-- ==== Sys2Proof/Laws/Memory.lean ====
section
/-! SUPPORT. Memory: reading after writing, the canonical form, and equality of canonical memories. -/

namespace Sys2Proof.Machine

theorem Memory.lookup_put (m : Memory) (a j : Nat) (b : Byte) :
    (m.put a b).lookup j = if j = a then some b else m.lookup j := by
  induction m with
  | nil => simp only [Memory.put, Memory.lookup, eq_comm]
  | cons p m ih =>
    obtain ⟨k, c⟩ := p
    simp only [Memory.put]
    by_cases h1 : a < k
    · rw [if_pos h1, Memory.lookup]; simp only [eq_comm]
    · rw [if_neg h1]
      by_cases h2 : a = k
      · subst h2; rw [if_pos rfl]; by_cases h3 : j = a <;> simp [Memory.lookup, h3, Ne.symm]
      · rw [if_neg h2]
        by_cases h3 : k = j
        · have h4 : ¬ j = a := fun e => h2 (e ▸ h3.symm)
          simp [Memory.lookup, h3, h4]
        · simp [Memory.lookup, h3, ih]

theorem Memory.lookup_drop (m : Memory) (a j : Nat) :
    (m.drop a).lookup j = if j = a then none else m.lookup j := by
  induction m with
  | nil => simp [Memory.drop, Memory.lookup]
  | cons p m ih =>
    obtain ⟨k, c⟩ := p
    unfold Memory.drop at ih ⊢
    by_cases h : k = a
    · subst h; simp only [List.filter, bne_self_eq_false, ih, Memory.lookup]; split_ifs <;> simp_all
    · simp only [List.filter, bne_iff_ne.mpr h, Memory.lookup, ih]; split_ifs <;> simp_all

/-- Reading after a write: the byte written at its address, the old byte everywhere else (R45, R51). -/
theorem Memory.read_write (c : Config) (m : Memory) (a j : Nat) (b : Byte) :
    (m.write c a b).read c j = if j = a ∧ a < 4096 then b else m.read c j := by
  unfold Memory.write Memory.read
  split_ifs with h1 h2 h3 h3 h3 <;> simp_all [Memory.lookup_put, Memory.lookup_drop]

theorem Memory.read_write_self (c : Config) (m : Memory) (a : Nat) (b : Byte) (h : a < 4096) :
    (m.write c a b).read c a = b := by simp [Memory.read_write, h]

theorem Memory.read_write_other (c : Config) (m : Memory) (a j : Nat) (b : Byte) (h : j ≠ a) :
    (m.write c a b).read c j = m.read c j := by simp [Memory.read_write, h]

/-- Reading after a block write: the block's bytes inside it, the old bytes outside it (R42). -/
theorem Memory.read_writeBytes (c : Config) (m : Memory) (a j : Nat) (bytes : List Byte)
    (hfit : a + bytes.length ≤ 4096) :
    (m.writeBytes c a bytes).read c j =
      if h : a ≤ j ∧ j < a + bytes.length then bytes[j - a] else m.read c j := by
  induction bytes generalizing m a with
  | nil =>
    have : ¬ (a ≤ j ∧ j < a) := by omega
    simp [Memory.writeBytes, this]
  | cons b bs ih =>
    simp only [List.length_cons] at hfit ⊢
    rw [Memory.writeBytes, ih _ _ (by omega), Memory.read_write]
    by_cases h1 : j = a
    · subst h1
      have : ¬ (j + 1 ≤ j ∧ j < j + 1 + bs.length) := by omega
      have hj : j < 4096 := by omega
      simp [hj]
    · by_cases h2 : a ≤ j ∧ j < a + (bs.length + 1)
      · have h3 : a + 1 ≤ j ∧ j < a + 1 + bs.length := by omega
        have h4 : j - a = (j - (a + 1)) + 1 := by omega
        rw [dif_pos h3, dif_pos h2]
        simp [h4]
      · have h3 : ¬ (a + 1 ≤ j ∧ j < a + 1 + bs.length) := by omega
        rw [dif_neg h3, dif_neg h2, if_neg (by simp [h1])]

/-! ## The canonical form is kept -/

theorem Memory.mem_put {m : Memory} {a : Nat} {b : Byte} {p : Host.Cell} (h : p ∈ m.put a b) : p = (a, b) ∨ p ∈ m := by
  induction m with
  | nil => simpa [Memory.put] using h
  | cons q m ih =>
    obtain ⟨k, c⟩ := q
    simp only [Memory.put] at h
    split_ifs at h <;> simp only [List.mem_cons] at h ⊢ <;> tauto

theorem Memory.put_sorted {m : Memory} (a : Nat) (b : Byte) (h : m.Pairwise (fun p q => p.1 < q.1)) :
    (m.put a b).Pairwise (fun p q => p.1 < q.1) := by
  induction m with
  | nil => simp [Memory.put]
  | cons q m ih =>
    obtain ⟨k, c⟩ := q
    obtain ⟨hk, hm⟩ := List.pairwise_cons.mp h
    simp only [Memory.put]
    split_ifs with h1 h2
    · refine List.pairwise_cons.mpr ⟨fun p hp => ?_, h⟩
      rcases List.mem_cons.mp hp with rfl | hp
      · exact h1
      · exact lt_trans h1 (hk p hp)
    · subst h2; exact List.pairwise_cons.mpr ⟨hk, hm⟩
    · refine List.pairwise_cons.mpr ⟨fun p hp => ?_, ih hm⟩
      rcases Memory.mem_put hp with rfl | hp
      · simp only; omega
      · exact hk p hp

/-- Every write keeps the canonical form. -/
theorem Memory.write_wf {c : Config} {m : Memory} (a : Nat) (b : Byte) (h : m.wf c) : (m.write c a b).wf c := by
  obtain ⟨hs, hc⟩ := h
  unfold Memory.write
  split_ifs with h1 h2
  · exact ⟨hs.filter _, fun p hp => hc p (List.mem_filter.mp hp).1⟩
  · refine ⟨Memory.put_sorted a b hs, fun p hp => ?_⟩
    rcases Memory.mem_put hp with rfl | hp
    · exact ⟨h1, h2⟩
    · exact hc p hp
  · exact ⟨hs, hc⟩

theorem Memory.writeBytes_wf {c : Config} {m : Memory} (a : Nat) (bytes : List Byte) (h : m.wf c) :
    (m.writeBytes c a bytes).wf c := by
  induction bytes generalizing m a with
  | nil => exact h
  | cons b bs ih => exact ih _ (Memory.write_wf a b h)

theorem Memory.wf_nil (c : Config) : Memory.wf c [] := ⟨List.Pairwise.nil, by simp⟩

theorem State.reset_memory_wf : State.reset.mem.wf State.reset.cfg := Memory.wf_nil _

/-! ## Canonical memories that read alike are equal -/

theorem Memory.lookup_none_of_lt {m : Memory} {a : Nat} (h : ∀ p ∈ m, a < p.1) : m.lookup a = none := by
  induction m with
  | nil => rfl
  | cons p m ih =>
    obtain ⟨k, c⟩ := p
    have hk : a < k := h (k, c) (by simp)
    rw [Memory.lookup, if_neg (by omega), ih fun p hp => h p (by simp [hp])]

theorem Memory.eq_of_lookup {m n : Memory} (hm : m.Pairwise (fun p q => p.1 < q.1)) (hn : n.Pairwise (fun p q => p.1 < q.1))
    (h : ∀ a, m.lookup a = n.lookup a) : m = n := by
  induction m generalizing n with
  | nil =>
    cases n with
    | nil => rfl
    | cons q n => have := h q.1; simp [Memory.lookup] at this
  | cons p m ih =>
    obtain ⟨hpm, hm'⟩ := List.pairwise_cons.mp hm
    cases n with
    | nil => have := h p.1; simp [Memory.lookup] at this
    | cons q n =>
      obtain ⟨hqn, hn'⟩ := List.pairwise_cons.mp hn
      obtain ⟨k, b⟩ := p
      obtain ⟨l, d⟩ := q
      have hkl : k = l := by
        by_contra hne
        rcases Nat.lt_or_gt_of_ne hne with hlt | hlt
        · have h1 := h k
          rw [Memory.lookup, if_pos rfl, Memory.lookup, if_neg (by omega),
            Memory.lookup_none_of_lt fun p hp => lt_trans hlt (hqn p hp)] at h1
          exact absurd h1 (by simp)
        · have h1 := h l
          rw [Memory.lookup, if_neg (by omega), Memory.lookup_none_of_lt fun p hp => lt_trans hlt (hpm p hp),
            Memory.lookup, if_pos rfl] at h1
          exact absurd h1 (by simp)
      subst hkl
      have hb : b = d := by have := h k; simpa [Memory.lookup] using this
      subst hb
      rw [ih hm' hn' fun a => ?_]
      by_cases ha : k = a
      · subst ha
        rw [Memory.lookup_none_of_lt hpm, Memory.lookup_none_of_lt hqn]
      · have := h a
        simpa [Memory.lookup, ha] using this

theorem Memory.lookup_mem {m : Memory} {a : Nat} {b : Byte} (h : m.lookup a = some b) : (a, b) ∈ m := by
  induction m with
  | nil => simp [Memory.lookup] at h
  | cons p m ih =>
    obtain ⟨k, c⟩ := p
    rw [Memory.lookup] at h
    split_ifs at h with hk
    · subst hk; simp at h; simp [h]
    · exact List.mem_cons_of_mem _ (ih h)

/-- Equal memories are equal data: canonical memories that read alike are one list. -/
theorem Memory.eq_of_read {c : Config} {m n : Memory} (hm : m.wf c) (hn : n.wf c)
    (h : ∀ a, m.read c a = n.read c a) : m = n := by
  refine Memory.eq_of_lookup hm.1 hn.1 fun a => ?_
  have ha := h a
  unfold Memory.read at ha
  cases e1 : m.lookup a with
  | none =>
    cases e2 : n.lookup a with
    | none => rfl
    | some b => rw [e1, e2] at ha; exact absurd ha.symm (hn.2 _ (Memory.lookup_mem e2)).2
  | some b =>
    cases e2 : n.lookup a with
    | none => rw [e1, e2] at ha; exact absurd ha (hm.2 _ (Memory.lookup_mem e1)).2
    | some d => rw [e1, e2] at ha; simpa using ha

/-- The bytes of a state after a block store that fits (R42, R46). -/
theorem State.byteAt_storeBytes (s : State) (a j : Nat) (bytes : List Byte) (hfit : a + bytes.length ≤ 4096) :
    (s.storeBytes a bytes).byteAt j =
      if h : a ≤ j ∧ j < a + bytes.length then bytes[j - a] else s.byteAt j :=
  Memory.read_writeBytes s.cfg s.mem a j bytes hfit

end Sys2Proof.Machine
end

# WHAT THIS TASK INVOLVES:
Copy out all lines from the records where the word "symm" appears.

# TASK RESPONSE:
      · subst h2; rw [if_pos rfl]; by_cases h3 : j = a <;> simp [Memory.lookup, h3, Ne.symm]
        · have h4 : ¬ j = a := fun e => h2 (e ▸ h3.symm)
    | some b => rw [e1, e2] at ha; exact absurd ha.symm (hn.2 _ (Memory.lookup_mem e2)).2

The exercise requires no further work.